Technical systems such as watermarking and provenance standards may strengthen verification efforts, but shouldn't be considered definitive proof. Source verification, citation checks, editorial review and contextual analysis remain essential for evaluating trustworthiness.
The Liar’s Dividend: When Real Writing Is Dismissed as AI
Generative AI has created a new trust problem: authentic content can now be dismissed as fake. This is often called the “liar’s dividend,” where the existence of AI-generated media gives people a way to deny real evidence by claiming it was generated with AI.
For written content, this can unfairly damage students, journalists and professionals whose work appears polished, structured or similar to AI-assisted writing. A student may be accused of cheating because their writing improved, a journalist’s reporting may be dismissed as synthetic or an employee may deny writing a real message by claiming it was fabricated.
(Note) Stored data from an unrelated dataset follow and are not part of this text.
-- ==== Sys2Proof/Machine/Scarf.lean ====
section
/-! DEFINITION. Scarf collectives: rank maps (R193, R359), the descriptor and its checks (R355, R356), steps and their partners
(R357, R389, R390, R397), messages (R360, R391), releases (R358), reductions (R361), and ends (R362 to R364, R192, R268). -/

namespace Sys2Proof.Machine

/-! ### Reading at issue (R355, R359) -/

/-- Where bytes read at the issue of a command lie, and the image that each is read through. -/
inductive Got where
  | ok (locs : List (Nat × Option Nat))
  | trap (cause : BitVec 16) (t : State)
  | wait (t : State) (w : Wait)
  deriving DecidableEq, Repr, Inhabited

/-- Bytes of own-bent scratchpad or device virtual space found for a strand's command. -/
def State.gather (s : State) (b k : Nat) (st : Strand) : Nat → Word → Got
  | 0, _ => .ok []
  | n + 1, a =>
    match s.access b k st noHost false a 1 with
    | .trap c t => .trap c t
    | .wait t w => .wait t w
    | .ok loc path _ =>
      match s.gather b k st n (a + 1) with
      | .ok l => .ok ((loc, match path with | .image _ i => some i | _ => none) :: l)
      | x => x

/-- R144: earlier operations of the strand that touch the bytes come first. -/
def State.afterTouching (s : State) (b k : Nat) (st : Strand) (locs : List (Nat × Option Nat)) (body : Out) : Out :=
  let rs := locs.map (fun a => (a.1, 1))
  s.holdAtoms b k st (.overlap rs (.request 256)) (st.crossing rs (.request 256)) body

/-- R339: a byte as an access through an image, or through none, reads it. -/
def State.byteVia (s : State) (part : Nat) (x : Nat × Option Nat) : Byte := (s.bytesVia part x.2 x.1 1).headD 0

/-- R355, R359: whether an address lies in own-bent scratchpad or device virtual space, aligned to n bytes. -/
def ownOrDev (b : Nat) (a : Word) (n : Nat) : Bool :=
  a.toNat % n == 0 && (match spaceOf b a with | .own _ | .dev _ => true | _ => false)

/-- Bytes read at issue, or the command traps or waits. -/
def State.withBytes (s : State) (b k : Nat) (st : Strand) (a : Word) (n : Nat) (body : List Byte → Bool → Out) : Out :=
  match s.gather b k st n a with
  | .trap c t => .next (t.trap b k st c)
  | .wait t w => .next (t.park b k st w)
  | .ok l =>
    s.afterTouching b k st l
      (body (l.map (s.byteVia (s.launch st.lid).part)) (l.any (fun a => s.poisonedAt a.1 1)))

/-- Bytes read at issue whose poison traps. -/
def State.withClean (s : State) (b k : Nat) (st : Strand) (a : Word) (n : Nat) (body : List Byte → Out) : Out :=
  s.withBytes b k st a n (fun l p => if p then .next (s.trap b k st 0x0031) else body l)

/-! ### Rank maps (R193, R359) -/

/-- R359: a rank map as `Buffer.rankMap` holds it: NRANKS, MYRANK, GEN and the devices. -/
abbrev RankMap := Nat × Nat × Nat × List Nat

/-- R359: the header of a rank map. -/
def mapHeader (l : List Byte) : Nat × Nat × Nat := (bytesAt l 0 2, bytesAt l 2 2, bytesAt l 4 4)

/-- R359: NRANKS and MYRANK in range and the reserved bytes zero. -/
def mapHeaderOk (l : List Byte) : Bool :=
  let h := mapHeader l
  decide (1 ≤ h.1) && decide (h.1 ≤ 256) && decide (h.2.1 < h.1) && allZero ((l.drop 8).take 8)

def distinct : List Nat → Bool
  | [] => true
  | x :: l => !l.contains x && distinct l

/-- R359: the map that n device words make, if they are in order. -/
def State.mapOf (s : State) (l ids : List Byte) : Option RankMap :=
  let h := mapHeader l
  let ws := (chunks 4 h.1 ids).map leNat
  if ws.all (fun w => decide (w < 65536)) && distinct ws && s.device.fabidValid && ws.getD h.2.1 0 == s.device.fabid.toNat then
    some (h.1, h.2.1, h.2.2, ws)
  else none

/-- R193, R359: `rankmap`. -/
def execRankmap (a : XReg) (h : BitVec 8) (s : State) : Out :=
  s.command { rx := [a] } (fun b k st =>
    let A := st.rx a
    let bt := h.toNat
    match NMap.get? (s.launch st.lid).bufs bt with
    | none => .next (s.trap b k st 0x0006)
    | some _ =>
      if ownOrDev b A 64 = false then .next (s.trap b k st 0x0001)
      else
        s.holdUntil b k st (.scarfEnded bt)
          (s.withClean b k st A 16 (fun l =>
            if mapHeaderOk l = false then .next (s.trap b k st 0x0001)
            else
              s.withClean b k st (A + 16) (4 * (mapHeader l).1) (fun ids =>
                match s.mapOf l ids with
                | none => .next (s.trap b k st 0x0001)
                | some m =>
                  .next ((s.updLaunch st.lid (fun L =>
                    ({ L with bufs := NMap.modify L.bufs bt default (fun B => { B with rankMap := some m }) }).logOp st.round
                      (.rank bt m))).setStrand b k st.next)))))

/-! ### The descriptor (R355, R356) -/

structure ScarfDesc where
  kind : Nat
  dtype : Nat
  op : Nat
  flags : Nat
  collid : Nat
  count : Nat
  src : Word
  steptab : Word
  timeout : Nat
  peer : Nat
  switch : Nat
  reserved : Bool
  deriving DecidableEq, Repr, Inhabited

/-- R355. -/
def ScarfDesc.of (l : List Byte) : ScarfDesc :=
  { kind := bytesAt l 0 1, dtype := bytesAt l 1 1, op := bytesAt l 2 1, flags := bytesAt l 3 1, collid := bytesAt l 4 4
    count := bytesAt l 8 8, src := BitVec.ofNat 64 (bytesAt l 16 8), steptab := BitVec.ofNat 64 (bytesAt l 24 8)
    timeout := bytesAt l 32 8, peer := bytesAt l 40 2, switch := bytesAt l 42 2, reserved := !allZero ((l.drop 44).take 20) }

/-- R355: the bytes of an element. -/
def dtypeBytes (t : Nat) : Nat := if t = 4 ∨ t = 6 then 4 else 2

/-- R355: the element type. -/
def dtypeOf (t : Nat) : VTy := if t = 4 then .i32 else if t = 6 then .f32 else if t = 7 then .f16 else .bf16

/-- R357: the kinds that reduce. -/
def reduces (kind : Nat) : Bool := kind == 1 || kind == 2 || kind == 3 || kind == 5

/-- R357: the elements of a result. -/
def resultCount (kind p count : Nat) : Nat :=
  if kind = 4 then p * count else if kind = 5 then count / p else if kind = 7 then 0 else count

/-- R356: whether a descriptor starts nothing. -/
def ScarfDesc.bad (d : ScarfDesc) (B : Buffer) (m : RankMap) : Bool :=
  let p := m.1
  !(decide (1 ≤ d.kind) && decide (d.kind ≤ 8)) || !(d.dtype == 4 || d.dtype == 6 || d.dtype == 7 || d.dtype == 8)
    || decide ((if reduces d.kind then 2 else 0) < d.op) || decide (2 ≤ d.flags) || d.reserved
    || decide (d.timeout < 1000) || decide (2 ^ 40 ≤ d.timeout)
    || (if d.kind = 7 ∨ d.kind = 8 then decide (p ≤ d.peer) || d.peer == m.2.1 else d.peer != 0)
    || (d.kind != 3 && d.switch != 0) || ((d.kind == 5 || d.kind == 6) && d.count % Nat.max p 1 != 0)
    || (d.kind == 1 && d.count == 0) || decide (B.bytes < resultCount d.kind p d.count * dtypeBytes d.dtype)
    || d.steptab.toNat % 32 != 0

/-- ⌈log2 p⌉. -/
def logUp (p : Nat) : Nat := if p ≤ 1 then 0 else Nat.log2 (p - 1) + 1

/-- R357: the steps of a collective. -/
def scarfSteps (kind p : Nat) : Nat :=
  if p = 1 then 0
  else if kind = 1 then 2 * (p - 1)
  else if kind = 2 then 2 * logUp p
  else if kind = 4 ∨ kind = 5 ∨ kind = 6 then p - 1
  else 1

/-! ### Partners (R390, R397) -/

/-- The switch, which is no rank. -/
def switchRank : Nat := 0xFFFF

def Scarf.p (C : Scarf) : Nat := C.ids.length
def Scarf.steps (C : Scarf) : Nat := scarfSteps C.kind C.p

/-- R397: whom a rank sends to in a step. -/
def Scarf.sendsTo (C : Scarf) (s : Nat) : List Nat :=
  let p := C.p
  let r := C.rank
  let l := logUp p
  match C.kind with
  | 1 | 4 | 5 => [(r + p - 1) % p]
  | 6 => [(r + s + 1) % p]
  | 2 =>
    if s < l then (if r % 2 ^ (s + 1) = 2 ^ s then [r - 2 ^ s] else [])
    else
      let t := 2 * l - 1 - s
      if r % 2 ^ (t + 1) = 0 ∧ r + 2 ^ t < p then [r + 2 ^ t] else []
  | 3 => [switchRank]
  | 7 => [C.peer]
  | _ => []

/-- R397: whom it awaits a message from. -/
def Scarf.awaits (C : Scarf) (s : Nat) : List Nat :=
  let p := C.p
  let r := C.rank
  let l := logUp p
  match C.kind with
  | 1 | 4 | 5 => [(r + 1) % p]
  | 6 => [(r + p - (s + 1) % p) % p]
  | 2 =>
    if s < l then (if r % 2 ^ (s + 1) = 0 ∧ r + 2 ^ s < p then [r + 2 ^ s] else [])
    else
      let t := 2 * l - 1 - s
      if r % 2 ^ (t + 1) = 2 ^ t then [r - 2 ^ t] else []
  | 3 => [switchRank]
  | 8 => [C.peer]
  | _ => []

/-- R389: the chunks that a vector is cut into: one per rank in a ring or an exchange of blocks, else the whole. -/
def Scarf.nChunks (C : Scarf) : Nat := if C.kind = 1 ∨ C.kind = 5 ∨ C.kind = 6 then Nat.max C.p 1 else 1

/-- R389: the first element of a chunk. -/
def Scarf.chunkAt (C : Scarf) (j : Nat) : Nat := j * C.count / C.nChunks

def Scarf.chunkLen (C : Scarf) (j : Nat) : Nat := C.chunkAt (j + 1) - C.chunkAt j

/-- What the message of a rank carries in a step, as contributing rank and chunk; reduced elements count as those of rank NRANKS
(log entry 25). -/
def Scarf.pieces (C : Scarf) (s q : Nat) : List (Nat × Nat) :=
  let p := C.p
  let l := logUp p
  let partial_ := (List.range (s + 1)).map (fun i => ((q + i) % p, (q + 1 + s) % p))
  match C.kind with
  | 1 => if s + 1 < p then partial_ else [(p, (q + s + 1 - p) % p)]
  | 5 => partial_
  | 2 => if s < l then ((List.range p).filter (fun x => decide (q ≤ x) && decide (x < q + 2 ^ s))).map (fun x => (x, 0)) else [(p, 0)]
  | 3 => if q = switchRank then (List.range p).map (fun x => (x, 0)) else [(q, 0)]
  | 4 => [((q + s) % p, 0)]
  | 6 => [(q, (q + s + 1) % p)]
  | _ => [(q, 0)]

/-- The elements held of a rank and chunk. -/
def Scarf.part (C : Scarf) (q j : Nat) : List Nat :=
  ((C.have_.find? (fun x => x.1 == q && x.2.1 == j)).map (fun x => x.2.2)).getD []

/-- Whether a message has what it must bring, each piece whole. -/
def Scarf.carries (C : Scarf) (m : ScarfMsg) : Bool :=
  (C.pieces m.step m.rank).all (fun x => m.parts.any (fun y => y.1 == x.1 && y.2.1 == x.2 && y.2.2.length == C.chunkLen x.2))

/-- R360: the message of a step. -/
def Scarf.message (C : Scarf) (s : Nat) : ScarfMsg :=
  { collid := C.collid, gen := C.gen, step := s, rank := C.rank, ack := false
    parts := (C.pieces s C.rank).map (fun x => (x.1, x.2, C.part x.1 x.2)) }

/-- The fabric identifier of a partner. -/
def Scarf.device (C : Scarf) (q : Nat) : Nat := if q = switchRank then C.switch else C.ids.getD q 0

def State.link (s : State) (l : Nat) : Link := NMap.getD s.links l {}

/-- R354: the Psiris-P port on which messages to a device travel (log entry 11). -/
def portTo (device : Nat) : Nat := Config.linkOf device % 24

/-- The device that a message goes to. -/
def PeerMsg.device : PeerMsg → Option Nat
  | .msg _ d _ => some d
  | .abort _ _ d _ _ _ _ => some d
  | .cost _ _ => none

/-- R354: a message to a peer; a link that has failed loses it. -/
def State.toPeer (s : State) (m : PeerMsg) : State :=
  if m.device.any (fun d => (s.link (portTo d)).failed) then s else { s with toPeers := s.toPeers ++ [m] }

def State.setScarf (s : State) (lid bt : Nat) (C : Scarf) : State :=
  s.updLaunch lid (fun L => { L with scarfs := NMap.set L.scarfs bt C })

/-! ### The contribution (R356) -/

/-- R319, R343: whether a byte found for a contribution is still its launch's to read. -/
def State.ownSrc (s : State) (L : Launch) (a : Nat × Option Nat) : Bool :=
  a.2.isSome || decide (hbmBytes ≤ a.1) || (!s.foreign L.ctx (a.1 / 65536) && !s.inQueueSlots a.1)

/-- R356: the elements of a chunk read again: each takes the value of now or keeps the one it has (log entry 41). -/
def State.reread (s : State) (L : Launch) (C : Scarf) (j : Nat) : List Nat :=
  let w := dtypeBytes C.dtype
  (C.part C.rank j).zipIdx.map (fun x =>
    let n := C.chunkAt j + x.2
    let locs := (C.src.drop (n * w)).take w
    if Config.srcLate s.nonce n && locs.all (s.ownSrc L) && !locs.any (fun a => s.poisonedAt a.1 1) then
      leNat (locs.map (s.byteVia L.part))
    else x.1)

/-- R356: the chunks not yet sent read again, of which some are sent now. -/
def State.freshen (s : State) (L : Launch) (C : Scarf) (sent : List Nat) : Scarf :=
  { C with
    have_ := C.have_.map (fun x =>
      if x.1 == C.rank && C.unsent.contains x.2.1 then (x.1, x.2.1, s.reread L C x.2.1) else x)
    unsent := C.unsent.filter (fun j => !sent.contains j) }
The problem becomes especially dangerous when suspicion replaces evidence. AI detection should not rely on instinct alone, particularly in high-stakes situations involving education, journalism or workplace disputes. Reviewers should instead examine supporting evidence such as drafts, metadata, document history, citations, communication records and corroborating sources.
As AI-generated content becomes more common, trust will depend increasingly on transparent review processes rather than subjective impressions, detector scores or assumptions that are based on writing style alone. Businesses, schools and publishers need clear standards for disclosure, verification and dispute resolution so that efforts to identify AI-generated content do not unfairly punish legitimate work.
Related Article: AI Literacy Is the New Must-Have Workplace Skill
The Best Defense Is Editorial and Digital Literacy
The strongest defense against AI-generated misinformation is not a single detector or watermark system, but stronger habits around source verification, contextual review and editorial judgment.
As AI-assisted content becomes harder to distinguish from human-authored work, businesses, schools and publishers need clear standards for disclosure, verification and review rather than relying on suspicion or automated scores alone. Detection tools and provenance systems may help, but accountability, transparency and human judgment remain essential for determining whether content is trustworthy.
FAQs About Detecting AI-Generated Content
- AI-generated content is largely created by an AI system from a prompt.
- AI-assisted content involves meaningful human direction, editing, sourcing and judgment, with AI supporting parts of the process.
- AI-edited content starts with human-created material and uses AI for polishing, grammar, formatting or restructuring.
The distinction matters because “AI-generated” is often too blunt a label for modern workflows.
Look for:
- Named sources
- Original reporting
- Clear attribution
- Specific examples
- Transparent methodology
- Current links
Trustworthy content usually shows judgment: what matters, what is uncertain, what changed, who is affected and why the reader should care.